Euripides, fr. 320 (Danae)

“There is neither fortress nor fortune
Nor anything else as hard to guard as a woman.”

οὐκ ἔστιν οὔτε τεῖχος οὔτε χρήματα
οὔτ’ ἄλλο δυσφύλακτον οὐδὲν ὡς γυνή.

Anacreontea, 24.8-13

Nature gave bulls horns
Hooves to horses
Swift feet to hares
A mouth of teeth to lions
Swimming to fish
Flight to birds
And wisdom to men.
What did nature give to women?
Beauty
stronger than all shields and spears.
A woman who is beautiful
conquers both iron and fire.

Φύσις κέρατα ταύροις,
ὁπλὰς δ’ ἔδωκεν ἵπποις,
ποδωκίην λαγωοῖς,
λέουσι χάσμ’ ὀδόντων,
τοῖς ἰχθύσιν τὸ νηκτόν,
τοῖς ὀρνέοις πέτασθαι,
τοῖς ἀνδράσιν φρόνημα·
γυναιξὶν οὐν ἔτ᾿ εἶχεν
τί οὖν; δίδωσι κάλλος
ἀντ᾿ ἀσπίδων ἁπασῶν
ἀντ᾿ ἐγχέων ἁπάντων
νικᾷ δὲ καὶ σίδηρον
καὶ πῦρ καλή τις οὖσα

Lucretius, De Rerum Natura 4.1192-1200: Sometimes Women Don’t Fake It

“A woman doesn’t always gasp with counterfeit passion
when she joins her body in embrace with a man
and holds his lips with a drawn, moist kiss.
Often she acts from her spirit and as she seeks shared happiness,
she incites him to race through the course of his love.”

Nec mulier semper ficto suspirat amore,
quae conplexa viri corpus cum corpore iungit
et tenet adsuctis umectans oscula labris;
nam facit ex animo saepe et communia quaerens
gaudia sollicitat spatium decurrere amoris.

This past month I made a special effort to post new material featuring women from Greek myth.  The results have been less than happy but have confirmed (even exacerbated) my general opinion about the tales Greeks and Romans told about women: by and large, they are terrible.

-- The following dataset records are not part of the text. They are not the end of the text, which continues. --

-- ==== Sys2Proof/Machine/Fields.lean ====
section
/-! DEFINITION. Every register field of spec/: its page, place, width, access code (R10) and reset value, from the register tables of the chapters; a value of two consecutive registers (R7) is one field. Reserved bits have no field and read zero (R8). -/

namespace Sys2Proof.Machine

/-- Access codes (R10). -/
inductive Acc where
  | ro | rw | w1c | w1s | wo | sc
  deriving DecidableEq, Repr

/-- The reset value of a field: a number its table gives, or the rule the table names. -/
inductive Rst where
  | lit (v : Nat)
  | siteNum
  | sitePart
  | posPlot
  | posMesh
  | posX
  | posY
  | posRind
  | posEdge
  | pgType
  | pgInst
  | pgCap
  | eaRate
  | treeParent
  | treeDepth
  | aclRd
  | aclWr
  | winBase
  | winLimit
  | psDefault
  | mlPresent
  | mlClass
  | mlBundles
  | mlPeer
  | etPresent
  | etFirst
  | etWidth
  | refParent
  | phases
  | capWatts
  | rgPlaced
  | limWarn
  | limThrot
  | limCrit
  | rampWatts
  | fwSvn
  | keySvn
  deriving DecidableEq, Repr

/-- A register field: the first page of its block, the bit position of its lowest bit in the page, its width, access and reset value. -/
structure Fld where
  page : Nat
  bit : Nat
  width : Nat
  acc : Acc
  rst : Rst
  deriving DecidableEq, Repr

/-- The block types that own registers (R41); page 0x02 and page 0x03 have three forms each (R455 to R458, R470, R471). -/
inductive Blk where
  | site
  | hdr
  | addrmap
  | coreCtl
  | coreSeq
  | coreVec
  | coreBuf
  | diemem
  | stkCache
  | stkPref
  | stkNme
  | stkChan
  | bulk
  | ctrlnet
  | syncnet
  | sync
  | ctx
  | queue
  | acl
  | cxlp
  | pasid
  | msix
  | mesoax
  | guest
  | ethport
  | grove
  | erasure
  | clk
  | refclk
  | epoch
  | pwr
  | pwrRg
  | pwrPp
  | therm
  | thermTp
  | errlog
  | bringup
  | orchard
  | sec
  deriving DecidableEq, Repr

end Sys2Proof.Machine

namespace Sys2Proof.Machine.F
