/-- Flits that wait at a port for tokens: what has been taken beyond BURST (R263). -/
def State.eaShort (s : State) (n port : Nat) : Nat :=
  if s.on (F.BK_EA_CFG_EN.at n 0 port) then (s.eaTaken n port).1 - s.rd (F.BK_EA_CFG_BURST.at n 0 port) else 0

/-- Cycles the port has waited for tokens since its bucket was last reckoned: until the flits then short had theirs, or until now (R263, R275). -/
def State.eaWaited (s : State) (n port : Nat) : Nat :=
  let was := tget (0, 0) s.eaUsed [n, port]
  let rate := s.rd (F.BK_EA_CFG_RATE.at n 0 port)
  let short := was.1 - s.rd (F.BK_EA_CFG_BURST.at n 0 port)
  let cycles := 64 * eaCycles was.2 (s.now n)
  if !(s.on (F.BK_EA_CFG_EN.at n 0 port)) ∨ short = 0 then 0 else if rate = 0 then cycles else min cycles ((64 * short + rate - 1) / rate)

/-- A port's bucket reckoned to now, its waiting counted (R263, R275). -/
def State.eaSettle (s : State) (n port : Nat) : State :=
  { s.bump (F.BK_EA_HELD_COUNT.at n 0 port) (s.eaWaited n port) with eaUsed := tset (0, 0) s.eaUsed [n, port] (s.eaTaken n port) }

/-- Flits that a rind die injects take their tokens; what the bucket does not hold they wait for (R263). -/
def State.eaSpend (s : State) (src dest vc flits : Nat) : State :=
  match s.eaPort src dest vc with
  | none => s
  | some (n, port) =>
    if !(s.on (F.BK_EA_CFG_EN.at n 0 port)) then s
    else
      let s := s.eaSettle n port
      { s with eaUsed := tset (0, 0) s.eaUsed [n, port] ((s.eaTaken n port).1 + flits, (s.eaTaken n port).2) }

/-- A packet injected: a hop on a rewritten entry puts it on lane 1 (R244, R250), and a rind die's passes the limiter (R263). -/
def State.inject (s : State) (p : Pkt) : State :=
  let lane := bnat ((s.route 1 p.src p.dest).any (fun e => decide (e.2.2 = 1)))
  (s.eaSpend p.src p.dest p.vc (pktFlits p)).send (.bulk { p with lane := lane })

/-- A request put on the bulk network with a fresh tag, and kept until it is answered (R241, R254). -/
def State.request (s : State) (p : Pkt) (why ref tries : Nat) : State :=
  let tag := tget 0 s.tagNext [p.src, p.sunit]
  let p := sealPkt { p with tag := tag, fence := s.fenceOf p.src p.sunit }
  let s := { s with tagNext := tset 0 s.tagNext [p.src, p.sunit] ((tag + 1) % 65536),
                    outst := s.outst ++ [({ site := p.src, unit := p.sunit, pkt := p, tries := tries, why := why, ref := ref } : Req)] }
  s.inject p

/-- A response to a request (R241): its tag and fence tag echoed. -/
def respond (q : Pkt) (type status : Nat) (data : List Byte) : Pkt :=
  let small := decide (data.length ≤ 4 ∧ 0 < data.length)
  sealPkt { type := type, vc := 1, dest := q.src, dunit := q.sunit, src := q.dest, sunit := q.dunit, master := q.master, addr := q.addr,
            len := if small then 0 else (data.length + 63) / 64, space := q.space, fmt := q.fmt, rnd := q.rnd, ovf := q.ovf, tag := q.tag,
            fence := q.fence, group := q.group, xfer := q.xfer, status := status, inl := if small then data else [],
            data := if small then [] else data }

/-- A packet has gone from a site to another: every router on its route has sent its flits (R240, R275 BK_TX). -/
def State.passed (s : State) (src dest flits : Nat) : State :=
  let s := each (s.route 1 src dest) (fun e s => s.add (F.BK_TX.at e.1 0 e.2.1) flits) s
  if isNode dest then s.add (F.BK_TX.at dest 0 4) flits else s

/-- A bulk packet has arrived: it is in flight no longer, and it has passed its route (R240). -/
def State.takeBulk (s : State) (p : Pkt) : State := (s.take (.bulk p)).passed p.src p.dest (pktFlits p)

/-- The active entry of a multicast group at a site. -/
def State.mcIx (s : State) (site g : Nat) : Nat := 4096 * s.activeCopy site 2 + g

/-- One packet of a transfer is over at a target die: after the last, the die acknowledges the transfer, unless a packet of it was dropped (R261, R262). -/
def State.mcCount (s : State) (site : Nat) (p : Pkt) : State :=
  let k : Key := [site, p.src, p.sunit, p.xfer]
  let n := tget 0 s.mcGot k + 1
  if n < p.count then { s with mcGot := tset 0 s.mcGot k n }
  else
    let code := tget 0 s.mcBad k
    let s := { s with mcGot := tset 0 s.mcGot k 0, mcBad := tset 0 s.mcBad k 0 }
    if code = 0x3301 then s else s.inject (sealPkt { respond p 0xB code [] with src := site, sunit := 0x1F })

/-- A copy leaves the hold slots of its router or its input buffer; the oldest copy that waits in the buffer takes a slot that frees (R260). -/
def State.unhold (s : State) (e : Hold) : State :=
  let l := s.holds.erase e
  let s := { s with holds := l }
  if !e.slot then s
  else
    match l.find? (fun x => x.site == e.site && !x.slot) with
    | some x => { s with holds := l.map (fun y => if y = x then { y with slot := true } else y) }
    | none => s.wr (F.BK_HOLD_USED.at e.site) (s.rd (F.BK_HOLD_USED.at e.site) - 1)

/-- A copy dropped at its router: 0x3301, and MCAST_DROP to the sending unit (R261, R274). -/
def State.mcLose (s : State) (e : Hold) : State :=
  let p := e.pkt
  let gi := s.mcIx e.site p.group
  let s := (s.unhold e).bump (F.BK_MC_DROPS_COUNT.at e.site)
  let s := s.report { code := 0x3301, site := e.site, unit := 0xFF, sev := 1, master := s.rd (F.BK_MC_ENTRY_OWNER.at e.site 0 gi), info0 := p.group,
                      info1 := s.rd (F.BK_MC_CORES_CORES.at e.site 0 gi), info2 := p.src + p.sunit <<< 9 + p.xfer <<< 16 }
  let s := s.inject (sealPkt { respond p 0xC 0x3301 [] with src := e.site, sunit := 0x1F })
  ({ s with mcBad := tset 0 s.mcBad [e.site, p.src, p.sunit, p.xfer] 0x3301 }).mcCount e.site p

/-- Held multicast copies dropped: without a record those of `own`, per R261 the others (R262, R535 step 2). -/
def State.dropHolds (s : State) (p own : Hold → Bool) : State :=
  each (s.holds.filter p) (fun e s => if own e then s.unhold e else
    match s.holds.find? (fun x => x.site == e.site && x.pkt == e.pkt) with
    | some x => s.mcLose x
    | none => s) s

/-- A packet in flight toward a site (R252). -/
def toward (n : Nat) : Msg → Bool
  | .bulk p => p.dest == n
  | .mcast t _ => t == n
  | _ => false

/-- Does the route between two sites have a hop between two others, in either direction. -/
def State.hops (s : State) (src dest a b : Nat) : Bool :=
  (s.route 1 src dest).any (fun e => (e.1 == a && portPeer e.1 e.2.1 == some b) || (e.1 == b && portPeer e.1 e.2.1 == some a)) ||
    (decide (src = a ∨ src = b) && !(isNode src) && s.entryNode 1 src dest == some (if src = a then b else a))

/-- Does a message in flight have a hop between two sites on its way: a bulk packet on its route, a multicast copy on the way to its root and from there, a packet toward a guest (R237, R258, R378). -/
def State.crosses (s : State) (a b : Nat) : Msg → Bool
  | .bulk p => s.hops p.src p.dest a b
  | .mcast t p => s.hops p.src p.dest a b || s.hops p.dest t a b
  | .guestOut t _ => t == b
  | _ => false

/-- A link between two sites comes up or goes down for good: packets that were on it are discarded (R248). Which of the packets in flight over it those are, the spec leaves to their places at that moment: one free bit each (log 63). -/
def State.loseCrossing (s : State) (a b : Nat) : State :=
  let r := s.msgs.foldl (fun (acc : List Msg × Nat) m =>
    if s.crosses a b m then (if (Config.freeWord acc.2).toNat % 2 = 1 then acc.1 else acc.1 ++ [m], acc.2 + 1) else (acc.1 ++ [m], acc.2)) ([], s.nonce)
  { s with msgs := r.1, nonce := r.2 }

/-- Sync messages in flight that a router's input queues hold, on their way to it or over it; a port buffers 8 of a channel (R269, R278; DESIGN CHOICE, log 63). -/
def State.syncQueued (s : State) (n : Nat) : Nat :=
  min 8 (s.msgs.filter (fun x => match x with | .sync y => y.dest == n || (s.route 3 y.src y.dest).any (fun e => e.1 == n) | _ => false)).length

/-- A sync message has arrived: every router on its route has forwarded it, its source's own among them and its destination's not, and SN_QMAX of each keeps the deepest queue seen (R269, R278; which routers count it as forwarded the spec does not say: DESIGN CHOICE, log 65). -/
def State.takeSync (s : State) (m : SyncMsg) : State :=
  let way := (s.route 3 m.src m.dest).map (fun e => e.1)
  let s := each ((way ++ [m.dest]).eraseDups) (fun n s => s.wr (F.SN_QMAX_DEPTH.at n) (max (s.rd (F.SN_QMAX_DEPTH.at n)) (s.syncQueued n))) s
  each way (fun n s => s.add (F.SN_MSG.at n) 1) (s.take (.sync m))

/-- The sites from a site up the control tree (R265). -/
def State.treePath (s : State) : Nat → Nat → List Nat
  | 0, n => [n]
  | k + 1, n =>
    let up := s.rd (F.CN_TREE_PARENT.at n)
    if n = s.steward ∨ up = 0x1FF ∨ up = n then [n] else n :: s.treePath k up

/-- A control message or an error record in flight, as its source and destination. -/
def State.ctlEnds (s : State) : Msg → Option (Nat × Nat)
  | .ctl y => some (y.src, y.dest)
  | .errec r => some (r.site, s.steward)
  | _ => none

/-- Messages queued toward a site's parent: those in flight that it sent or forwards up the tree; the active steward has no parent, and an output holds 4 (R265, R267, R277). -/
def State.upQueued (s : State) (n : Nat) : Nat :=
  if n = s.steward then 0
  else min 4 (s.msgs.filter (fun x => match s.ctlEnds x with
    | some (src, dest) => (s.treePath 16 src).contains n && !((s.treePath 16 dest).contains n)
    | none => false)).length

/-- A control message has arrived: it went up to where the paths meet and down the tree, each site between forwarding it (R265, R277); its source and its destination do not count it (the spec does not say which sites do: DESIGN CHOICE, log 65). -/
def State.takeCtl (s : State) (m : Msg) (src dest : Nat) : State :=
  let s := s.take m
  let up := s.treePath 16 src
  let down := s.treePath 16 dest
  let top := (up.find? (fun n => down.contains n)).toList
  each ((up.filter (fun n => !(down.contains n)) ++ top ++ down.filter (fun n => !(up.contains n))).filter (fun n => decide (n ≠ src ∧ n ≠ dest)))
    (fun n s => s.add (F.CN_MSG.at n) 1) s

/-- Do two messages travel in one order: control messages of one pair of sites, error records among them (R267); sync messages of one source unit to one site on one channel (R272); bulk packets of one source unit to one site on one VC, responses to different requests apart (R253). The second is a message in flight. -/
def sameFlow : Msg → Msg → Bool
  | .ctl a, .ctl b => a.src == b.src && a.dest == b.dest
  | .ctl a, .errec r => a.src == r.site && (a.dest == 306 || a.dest == 307)
  | .errec r, .ctl b => b.src == r.site && (b.dest == 306 || b.dest == 307)
  | .errec a, .errec b => a.site == b.site
  | .sync a, .sync b => a.src == b.src && a.dest == b.dest && decide (a.type < 5 ↔ b.type < 5) && (5 ≤ a.type || a.slot == b.slot)
  | .bulk a, .bulk b => a.vc != 1 && a.vc == b.vc && a.src == b.src && a.sunit == b.sunit && a.dest == b.dest
  | .mcast n a, .mcast m b => n == m && a.src == b.src && a.sunit == b.sunit
  | _, _ => false

/-- The packet of a message on the bulk network. -/
def Msg.pkt? : Msg → Option Pkt
  | .bulk p => some p
  | .mcast _ p => some p
  | _ => none

/-- Does a packet still wait at its rind port for tokens: those that wait are the last that entered it (R263). -/
def State.eaHolds (s : State) (p : Pkt) : Bool :=
  match s.eaPort p.src p.dest p.vc with
  | none => false
  | some e =>
    let later := ((s.msgs.filterMap Msg.pkt?).dropWhile (fun x => x != p)).filter (fun x => x != p && s.eaPort x.src x.dest x.vc == some e)
    decide (later.foldl (fun n x => n + pktFlits x) 0 < s.eaShort e.1 e.2)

This fact has always made me go through contortions to say something nice about Greek and Roman stories on women, but it is increasingly obvious that I should just give up any type of apologetics and tell students the truth: ancient myth is filled with repugnant tales that communicate and reinforce not just negative attitudes about women, but perspectives that justify and even valorize their treatments as objects and general dehumanization.

Here’s a recap of the month’s tales.

Pausanias records that Medusa may have just been a pretty woman  Perseus killed so he could take her head back and show it to his friends.

Medusa

Apollo, as many know, cursed Kassandra for not having sex with him. When she got to the Peloponnese, Aigisthos slaughtered the twins she bore to her captor Agamemnon and then Klytemnestra killed her too (so the women here either are a victim of rape, torture and murder or else guilty of murder). Shoot, even before that happened, Kassandra was dangled as a bride to help secure allies in the fight against the Greeks.

 

Things weren’t much better for her mother Hecuba who, according to some accounts, was awarded to Odysseus after the end of the war.  He had her killed by stoning when she complained to much (and after she was turned into a dog).

Polyxena

I know everyone wants to blame the Trojan War on Helen, but according to the Argives she was abducted as a child,raped by Theseus and gave her child to Klytemnestra who raised her as her own.  That child? Iphigenia. Agamemnon had to kill her so that the Greeks could find their way to Troy.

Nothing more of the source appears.